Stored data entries

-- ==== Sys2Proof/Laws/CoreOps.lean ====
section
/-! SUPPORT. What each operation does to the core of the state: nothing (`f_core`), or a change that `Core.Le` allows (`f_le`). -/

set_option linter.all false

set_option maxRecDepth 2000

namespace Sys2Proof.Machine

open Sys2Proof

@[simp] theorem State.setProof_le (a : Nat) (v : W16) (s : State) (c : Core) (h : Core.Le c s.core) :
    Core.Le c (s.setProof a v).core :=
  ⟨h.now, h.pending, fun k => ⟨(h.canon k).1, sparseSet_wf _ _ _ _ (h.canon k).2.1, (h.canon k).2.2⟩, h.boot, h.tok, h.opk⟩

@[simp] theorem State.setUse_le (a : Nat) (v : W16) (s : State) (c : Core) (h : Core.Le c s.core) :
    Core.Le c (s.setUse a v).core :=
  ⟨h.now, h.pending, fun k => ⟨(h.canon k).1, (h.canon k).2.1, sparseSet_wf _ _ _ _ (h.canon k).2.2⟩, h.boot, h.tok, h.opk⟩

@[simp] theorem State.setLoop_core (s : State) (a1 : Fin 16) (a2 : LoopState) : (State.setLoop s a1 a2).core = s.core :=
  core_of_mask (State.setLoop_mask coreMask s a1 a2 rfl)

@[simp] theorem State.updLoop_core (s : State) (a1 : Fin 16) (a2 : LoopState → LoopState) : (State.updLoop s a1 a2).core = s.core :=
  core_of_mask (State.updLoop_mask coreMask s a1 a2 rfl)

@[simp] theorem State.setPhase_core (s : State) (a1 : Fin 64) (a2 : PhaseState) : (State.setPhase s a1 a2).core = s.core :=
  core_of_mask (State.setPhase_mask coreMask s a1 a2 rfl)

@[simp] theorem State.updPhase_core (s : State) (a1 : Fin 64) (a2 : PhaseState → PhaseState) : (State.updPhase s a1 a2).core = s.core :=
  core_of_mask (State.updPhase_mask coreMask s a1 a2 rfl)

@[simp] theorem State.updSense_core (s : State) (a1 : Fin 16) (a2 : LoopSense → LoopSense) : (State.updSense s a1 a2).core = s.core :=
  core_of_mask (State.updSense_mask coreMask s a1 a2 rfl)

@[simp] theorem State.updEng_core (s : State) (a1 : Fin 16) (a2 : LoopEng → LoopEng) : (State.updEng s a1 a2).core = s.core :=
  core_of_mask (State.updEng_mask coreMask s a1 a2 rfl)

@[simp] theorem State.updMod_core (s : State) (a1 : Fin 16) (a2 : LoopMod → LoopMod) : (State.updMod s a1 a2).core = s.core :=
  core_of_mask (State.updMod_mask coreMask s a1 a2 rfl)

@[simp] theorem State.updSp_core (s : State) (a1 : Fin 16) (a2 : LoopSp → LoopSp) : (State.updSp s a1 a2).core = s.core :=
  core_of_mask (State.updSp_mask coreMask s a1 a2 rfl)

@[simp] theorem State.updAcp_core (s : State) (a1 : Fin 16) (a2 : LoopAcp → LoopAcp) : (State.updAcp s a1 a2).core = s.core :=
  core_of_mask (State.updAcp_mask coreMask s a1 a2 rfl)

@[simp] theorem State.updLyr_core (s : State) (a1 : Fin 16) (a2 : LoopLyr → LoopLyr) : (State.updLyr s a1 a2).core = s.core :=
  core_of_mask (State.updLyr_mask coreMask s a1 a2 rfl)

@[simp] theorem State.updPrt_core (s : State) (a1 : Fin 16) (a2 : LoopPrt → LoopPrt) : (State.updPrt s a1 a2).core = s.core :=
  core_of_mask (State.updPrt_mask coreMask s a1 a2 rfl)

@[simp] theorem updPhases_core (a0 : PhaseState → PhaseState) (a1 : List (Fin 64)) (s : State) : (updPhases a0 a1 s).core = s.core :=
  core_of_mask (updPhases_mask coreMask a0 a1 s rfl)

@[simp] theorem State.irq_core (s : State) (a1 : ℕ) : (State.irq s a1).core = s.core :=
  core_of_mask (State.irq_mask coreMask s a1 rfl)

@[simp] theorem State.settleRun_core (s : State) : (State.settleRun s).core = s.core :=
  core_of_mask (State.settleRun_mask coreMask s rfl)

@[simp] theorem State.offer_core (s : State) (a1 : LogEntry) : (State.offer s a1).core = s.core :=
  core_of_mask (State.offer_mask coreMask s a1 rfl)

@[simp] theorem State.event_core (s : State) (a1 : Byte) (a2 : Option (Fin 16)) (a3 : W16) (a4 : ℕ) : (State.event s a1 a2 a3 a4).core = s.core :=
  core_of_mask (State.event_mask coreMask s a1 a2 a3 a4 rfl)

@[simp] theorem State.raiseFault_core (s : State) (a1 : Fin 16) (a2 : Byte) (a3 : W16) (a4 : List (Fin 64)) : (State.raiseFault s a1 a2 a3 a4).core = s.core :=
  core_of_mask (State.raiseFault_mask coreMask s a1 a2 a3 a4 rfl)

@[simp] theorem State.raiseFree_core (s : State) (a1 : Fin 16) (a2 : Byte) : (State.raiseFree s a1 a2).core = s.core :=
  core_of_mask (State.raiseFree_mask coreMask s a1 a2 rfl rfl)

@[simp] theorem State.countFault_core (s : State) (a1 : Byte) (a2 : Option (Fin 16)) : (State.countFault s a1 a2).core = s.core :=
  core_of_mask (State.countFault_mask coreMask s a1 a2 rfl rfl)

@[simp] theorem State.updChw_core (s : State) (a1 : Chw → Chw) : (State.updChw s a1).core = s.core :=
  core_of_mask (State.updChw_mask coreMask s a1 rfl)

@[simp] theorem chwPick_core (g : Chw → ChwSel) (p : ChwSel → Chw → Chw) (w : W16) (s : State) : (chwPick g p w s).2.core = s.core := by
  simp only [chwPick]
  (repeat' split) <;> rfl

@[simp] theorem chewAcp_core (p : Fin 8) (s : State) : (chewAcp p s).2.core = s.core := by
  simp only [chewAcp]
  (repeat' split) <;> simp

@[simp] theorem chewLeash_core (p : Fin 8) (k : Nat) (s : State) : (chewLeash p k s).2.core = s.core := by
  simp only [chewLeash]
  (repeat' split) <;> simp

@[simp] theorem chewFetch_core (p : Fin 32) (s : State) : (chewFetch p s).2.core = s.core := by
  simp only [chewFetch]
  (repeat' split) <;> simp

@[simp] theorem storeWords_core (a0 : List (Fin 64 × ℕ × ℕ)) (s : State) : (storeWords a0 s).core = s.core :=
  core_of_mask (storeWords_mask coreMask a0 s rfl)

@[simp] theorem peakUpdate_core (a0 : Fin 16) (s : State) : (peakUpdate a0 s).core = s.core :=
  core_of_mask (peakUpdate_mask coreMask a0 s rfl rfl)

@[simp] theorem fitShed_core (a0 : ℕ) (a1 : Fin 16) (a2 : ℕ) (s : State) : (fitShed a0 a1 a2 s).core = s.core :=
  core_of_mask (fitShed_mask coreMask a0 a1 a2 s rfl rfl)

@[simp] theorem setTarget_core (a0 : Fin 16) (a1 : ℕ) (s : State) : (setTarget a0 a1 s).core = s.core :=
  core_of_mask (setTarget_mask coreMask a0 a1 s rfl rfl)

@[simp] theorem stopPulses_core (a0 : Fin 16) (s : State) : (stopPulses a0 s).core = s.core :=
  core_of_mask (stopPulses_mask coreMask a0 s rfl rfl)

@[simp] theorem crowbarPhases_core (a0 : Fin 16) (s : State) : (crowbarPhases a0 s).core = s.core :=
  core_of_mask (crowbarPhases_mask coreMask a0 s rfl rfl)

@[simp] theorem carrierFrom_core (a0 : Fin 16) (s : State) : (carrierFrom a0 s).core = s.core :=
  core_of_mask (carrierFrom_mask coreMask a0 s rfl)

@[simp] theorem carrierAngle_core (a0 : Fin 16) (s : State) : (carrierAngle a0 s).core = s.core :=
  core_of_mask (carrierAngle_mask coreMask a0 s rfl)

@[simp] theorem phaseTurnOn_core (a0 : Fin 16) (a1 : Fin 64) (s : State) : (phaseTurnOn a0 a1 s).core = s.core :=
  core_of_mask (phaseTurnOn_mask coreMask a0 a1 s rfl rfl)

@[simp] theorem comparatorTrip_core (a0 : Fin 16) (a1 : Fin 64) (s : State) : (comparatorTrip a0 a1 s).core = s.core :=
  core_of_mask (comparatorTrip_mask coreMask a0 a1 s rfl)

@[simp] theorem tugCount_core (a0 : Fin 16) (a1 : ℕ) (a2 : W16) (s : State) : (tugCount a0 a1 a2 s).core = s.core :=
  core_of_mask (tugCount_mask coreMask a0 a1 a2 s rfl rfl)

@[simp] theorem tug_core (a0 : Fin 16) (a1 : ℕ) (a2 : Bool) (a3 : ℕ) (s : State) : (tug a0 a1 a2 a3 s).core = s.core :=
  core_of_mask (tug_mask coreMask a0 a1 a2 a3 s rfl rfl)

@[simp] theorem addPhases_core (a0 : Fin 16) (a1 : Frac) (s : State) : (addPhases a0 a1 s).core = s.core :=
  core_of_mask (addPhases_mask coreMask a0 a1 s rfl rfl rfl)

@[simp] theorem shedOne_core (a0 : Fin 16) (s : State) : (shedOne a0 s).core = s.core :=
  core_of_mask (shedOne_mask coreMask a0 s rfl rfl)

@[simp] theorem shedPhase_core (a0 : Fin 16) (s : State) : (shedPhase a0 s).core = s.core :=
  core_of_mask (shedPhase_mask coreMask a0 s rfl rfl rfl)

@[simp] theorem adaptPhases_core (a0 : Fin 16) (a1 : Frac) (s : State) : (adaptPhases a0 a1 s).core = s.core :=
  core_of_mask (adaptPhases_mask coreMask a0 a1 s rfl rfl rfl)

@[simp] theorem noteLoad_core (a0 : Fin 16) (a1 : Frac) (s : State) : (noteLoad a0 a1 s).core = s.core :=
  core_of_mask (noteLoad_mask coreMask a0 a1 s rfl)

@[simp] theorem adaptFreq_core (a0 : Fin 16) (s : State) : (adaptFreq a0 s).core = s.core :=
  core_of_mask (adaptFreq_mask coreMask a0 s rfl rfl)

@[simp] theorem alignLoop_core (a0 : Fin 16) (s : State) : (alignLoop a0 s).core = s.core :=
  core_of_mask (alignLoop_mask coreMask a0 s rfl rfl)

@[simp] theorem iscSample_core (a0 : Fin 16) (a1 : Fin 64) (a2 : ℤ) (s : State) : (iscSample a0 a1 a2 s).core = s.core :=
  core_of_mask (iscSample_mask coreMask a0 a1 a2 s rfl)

Exercise prompt =>
Out of the data above, set down the lines from the one with "(chewFetch p s).2.core = s.core := by" to the one with "core_of_mask (storeWords_mask coreMask", both included, exactly as written and with no additions.

Result =>
@[simp] theorem chewFetch_core (p : Fin 32) (s : State) : (chewFetch p s).2.core = s.core := by
  simp only [chewFetch]
  (repeat' split) <;> simp

@[simp] theorem storeWords_core (a0 : List (Fin 64 × ℕ × ℕ)) (s : State) : (storeWords a0 s).core = s.core :=
  core_of_mask (storeWords_mask coreMask a0 s rfl)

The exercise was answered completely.